The Lakhisarai victim was a passenger of the Delhi-Bhagalpur Vikramshila Express that was set ablaze. A melee resulted as the passengers rushed to vacate the train. The victim, apparently in his 50s, managed to get off the train but collapsed on the platform. His identity and the cause of death remain unclear.
“Railway police took him to the district hospital, where he was declared dead. We have been unable to identify him or find his luggage. We have got some information that he was a resident of Akbarpur near Bhagalpur,” Lakhisarai district magistrate Sanjay Kumar Singh told The Telegraph.
The protests stretched from Uttar Pradesh, Haryana and Uttarakhand in the north to Telangana in the south; from Bihar, Bengal, Odisha and Assam in the east to Madhya Pradesh.
In the Bihar town of Bettiah, protesters vandalised the ancestral homes of deputy chief minister Renu Devi of the BJP and state unit president Sanjay Jaiswal. The leaders were not present and nobody was hurt.
The new BJP district offices in West Champaran, Rohtas and Madhepura were set on fire.
Fearing mob mobilisation and violence, the Haryana government suspended mobile Internet services across the state.
Under the Agnipath scheme, most ordinary soldiers recruited to the armed forces will serve only four years and retire without pension.
In Prime Minister Narendra Modi’s parliamentary constituency of Varanasi, where the Cantonment railway station was vandalised, a protester said: “Youths from poor families join the armed forces. The government wants us to serve four years and retire without pension. It wants to create a pool of jobless people in their 20s. This is unacceptable.”
Protesters set fire to the Jathhari police outpost and a police jeep in the Tappal area of Aligarh after, eyewitnesses claimed, the force fired rubber bullets at the mob and real bullets in the air. The police did not confirm firing.
A wagon of a stationary train was torched in Ballia, and a state transport bus set ablaze in Aligarh.
A mob stoned the camp office of Uttar Pradesh transport minister and Ballia MLA Daya Shankar Singh and damaged the hoarding at the office gate, his brother Dharmendra Singh said.
Violence was reported from Jaunpur, Ghazipur, Amethi, Rae Bareli, Chandauli, Etah, Bulandshahr, Allahabad, Agra, Mathura, Firozabad, Ghaziabad and Noida in Uttar Pradesh and Haldwani in Uttarakhand.
The Agra-Delhi highway was blocked and the police stoned, officers said.
‘Bandh’ call
The Opposition Grand Alliance in Bihar has called for a “Bihar bandh” on Saturday in support of the agitation.
In Bihar, at least nine trains including long-distance express trains were torched at the railway stations in Samastipur, Dumraon, Lakhisarai, Ara, Danapur, Fathuha, Islampur and Supaul.
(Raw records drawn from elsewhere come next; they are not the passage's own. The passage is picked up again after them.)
-- ==== Sys2Proof/Machine/Device.lean ====
section
/-! DEFINITION. Memory as the device's own agents reach it (spec/03 R58, R59; spec/06 R121): pointers of a job translated
without rights, word by word, read fresh at the home and written as stores of lt 0. -/

namespace Sys2Proof.Machine

/-- The physical address of a pointer of a job, without a check of rights. -/
def physOf (s : State) (job : Nat) (p : Word) : Option Nat :=
  if ptrSpace p = 1 then (if ptrOff p < 0x60000 then some (lmAddr (ptrOwner p) (ptrOff p)) else none)
  else if ptrSpace p = 2 ∨ ptrSpace p = 3 then
    match tableEntry s 104 job p with
    | .inl _ => none
    | .inr e => some (e.phys + (ptrOff p - e.base))
  else none

/-- Read n aligned words of a job's memory. Of a poisoned word the stored bytes are used (L87). -/
def devReadWords (s : State) (job : Nat) (p : Word) : Nat → State × List Byte
  | 0 => (s, [])
  | n + 1 =>
    match physOf s job p with
    | none => (s, [])
    | some a =>
      let r := s.freshBytes a 8
      let t := devReadWords r.1 job (ptrAt p 8) n
      (t.1, r.2 ++ t.2)

/-- Read n bytes, a multiple of 8, at an aligned pointer. -/
def devRead (s : State) (job : Nat) (p : Word) (n : Nat) : State × List Byte := devReadWords s job p (n / 8)

/-- One aligned word of a job's memory. -/
def devWord (s : State) (job : Nat) (p : Word) : State × Word :=
  let r := devRead s job p 8
  (r.1, BitVec.ofNat 64 (leNat r.2))

/-- Write words of bytes. -/
def devWriteWords (s : State) (job : Nat) (p : Word) : List Word → State
  | [] => s
  | w :: ws =>
    match physOf s job p with
    | none => s
    | some a => devWriteWords (s.agentWrite a (natBytes 8 w.toNat)) job (ptrAt p 8) ws

/-- Write bytes, a multiple of 8, at an aligned pointer. -/
def devWrite (s : State) (job : Nat) (p : Word) (bs : List Byte) : State := devWriteWords s job p (wordsOfBytes bs)

/-- Write fewer than 8 bytes inside one aligned word. -/
def devPoke (s : State) (job : Nat) (p : Word) (bs : List Byte) : State :=
  match physOf s job p with
  | none => s
  | some a => s.agentWrite a bs

end Sys2Proof.Machine
end

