/-! ### Checks of several pointers -/

/-- Check pointers one after another, each in full; the physical addresses go on (R366). -/
def State.checkedAll (s : State) (ps : List Word) (align size acc : Nat) (r w : Bool) (reach : Word → Bool)
    (k : State → List Nat → State) : State :=
  match ps with
  | [] => k s []
  | p :: rest => s.checked p align size acc r w (reach p) (fun s1 a =>
      State.checkedAll s1 rest align size acc r w reach (fun s2 as => k s2 (a :: as)))

/-! ### Values into registers -/

/-- A value of n bytes arrives for a load, in the register that the request names. -/
def deliverTo (kind : ReqKind) (v : Nat) (t : Strand) : Strand :=
  match kind with
  | .load n sg reg => t.fillX reg (extend sg (8 * n) v)
  | .remote n sg reg => t.fillX reg (extend sg (8 * n) v)
  | .remRead n sg reg vec =>
    if vec then t.fillV reg (BitVec.ofNat 256 v)
    else if n ≤ 8 then t.fillX reg (extend sg (8 * n) v)
    else (List.range (n / 8)).foldl (fun u i => u.fillX (reg + BitVec.ofNat 5 i) (BitVec.ofNat 64 (v / 2 ^ (64 * i)))) t
  | .atomic _ n sg _ _ reg => t.fillX reg (extend sg (8 * n) v)
  | .remAmo _ n sg _ _ reg => t.fillX reg (extend sg (8 * n) v)
  | .topk _ _ reg => t.fillX reg (extend true 8 v)
  | .tagged op _ reg => if op = 0 ∨ op = 1 ∨ op = 4 then t.fillX reg (BitVec.ofNat 64 v) else t
  | .divide _ reg => t.fillX reg (BitVec.ofNat 64 v)
  | .fill _ reg => t.fillX reg (BitVec.ofNat 64 v)
  | .conserv reg => t.fillX reg (BitVec.ofNat 64 v)
  | .recv words reg => (List.range 8).foldl (fun u i => u.fillX (reg + BitVec.ofNat 5 i) (words.getD i 0)) t
  | .vload reg | .remoteVec reg => t.fillV reg (BitVec.ofNat 256 v)
  | .vlane reg l n => t.putV reg (unlanes (8 * n) ((lanes (t.getV reg) (8 * n)).set l v))
  | _ => t

/-- The registers that a request's value fills. -/
def ReqKind.emptied (k : ReqKind) (t : Strand) : Strand :=
  match k with
  | .load _ _ reg => t.emptyX reg
  | .atomic _ _ _ _ _ reg => t.emptyX reg
  | .remAmo _ _ _ _ _ reg => t.emptyX reg
  | .topk _ _ reg => t.emptyX reg
  | .tagged op _ reg => if op = 0 ∨ op = 1 ∨ op = 4 then t.emptyX reg else t
  | .vload reg | .vlane reg _ _ => t.emptyV reg
  | .remRead n _ reg vec =>
    if vec then t.emptyV reg
    else if n ≤ 8 then t.emptyX reg
    else (List.range (n / 8)).foldl (fun u i => u.emptyX (reg + BitVec.ofNat 5 i)) t
  | _ => t

/-- A poisoned word was read: the register holds 0, POISON becomes pending (R381). -/
def State.poisonRead (s : State) (sid : Nat) (ptr : Word) (acc size : Nat) (op : Word) : State :=
  s.pendTrap sid (poisonTrap ptr acc size op s.now)

/-- A lane of a VGATH read a poisoned word: the whole register is 0, whatever its other lanes return (R381). -/
def State.voidLanes (s : State) (sid group : Nat) (kind : ReqKind) : State :=
  match kind with
  | .vlane reg _ _ =>
    { s.setStrand sid (fun t => t.putV reg 0) with
      reqs := s.reqs.map (fun q => match q.kind with
        | .vlane r _ n => if q.sid = sid ∧ q.group = group then { q with kind := .vlane r 256 n } else q
        | _ => q) }
  | _ => s

/-- A read of memory performed at once by the strand in hand. -/
def State.readNow (s : State) (kind : ReqKind) (ptr : Word) (a n : Nat) : State :=
  if s.anyPoison a n then { s with cur := deliverTo kind 0 s.cur }.poisonRead s.cur.sid ptr accLoad n (opOf s.ir)
  else { s with cur := deliverTo kind (s.readN a n) s.cur }

/-! ### Transactional bytes (R94, R95) -/

/-- A byte as the transaction of a strand sees it. -/
def Tx.byte (t : Tx) (m : Memory) (a : Nat) : Byte := ((t.spec.find? (fun c => c.1 == a)).map (·.2)).getD (m.get a)

/-- Bytes as the transaction sees them. -/
def Tx.bytes (t : Tx) (m : Memory) (a n : Nat) : List Byte := (List.range n).map (fun i => t.byte m (a + i))

/-- Put a byte into the speculative bytes, rising by address. -/
def specPut : List Host.Cell → Nat → Byte → List Host.Cell
  | [], a, b => [(a, b)]
  | (a', b') :: r, a, b =>
    if a < a' then (a, b) :: (a', b') :: r else if a = a' then (a, b) :: r else (a', b') :: specPut r a b

def specPutAll : List Host.Cell → Nat → List Byte → List Host.Cell
  | c, _, [] => c
  | c, a, b :: bs => specPutAll (specPut c a b) (a + 1) bs

/-- Whether a poisoned word is hidden by eight speculative bytes of the transaction. -/
def Tx.covers (t : Tx) (w : Nat) : Bool := (List.range 8).all (fun i => t.spec.any (fun c => c.1 == w + i))

/-- Whether n bytes are poisoned as the transaction sees them. -/
def State.txPoison (s : State) (t : Tx) (a n : Nat) : Bool := (wordsOf a n).any (fun w => s.isPoison w && !t.covers w)

/-- The access rights that a tile's registration gives. -/
def Tx.has (t : Tx) (tile : Nat) (write : Bool) : Bool := t.tiles.any (fun x => x.tile == tile && (!write || x.write))

/-- Whether one more access of a kind to a tile exceeds the read set or the write set (R96). -/
def Tx.exceeds (t : Tx) (tile : Nat) (reads writes : Bool) : Bool :=
  (reads && decide (4096 ≤ (t.tiles.filter (fun x => x.read && x.tile != tile)).length))
    || (writes && decide (512 ≤ (t.tiles.filter (fun x => x.write && x.tile != tile)).length))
Several other railway stations witnessed vandalism. Around Rs 3 lakh was allegedly looted from the ticket counters at Bihiya, Bhojpur. Reports said mobs snatched mobile phones from some of the stranded and distraught passengers.
The flames reached Patna on the third day of the agitation, with Patna Junction vandalised and some arterial streets blockaded with burning tyres and bamboo sticks.
Hundreds gheraoed the army recruitment office in Cuttack, Odisha, prompting a police baton-charge. The protesters later blocked the Ring Road, the lifeline of Cuttack City.
“We have cleared the medical and physical tests for army recruitment and were waiting to take the written test on May 30, but it has been cancelled,” a youth said.
He demanded the Agnipath scheme be scrapped and the written test held immediately.
Trains
At least 12 trains have been torched and over 200 others affected since the protests erupted on Wednesday, the railways said.
Dozens of trains have been cancelled. The worst hit has been East Central Railway (ECR), which covers Bihar, Jharkhand and parts of Uttar Pradesh.
“Altogether 164 trains were cancelled, 64 were terminated before their destinations, while 10 had to start beyond their originating station. Another 12 trains were rerouted,” ECR chief PRO Rajesh Kumar said.
Hundreds of other trains were stranded at various stations in and around Bihar.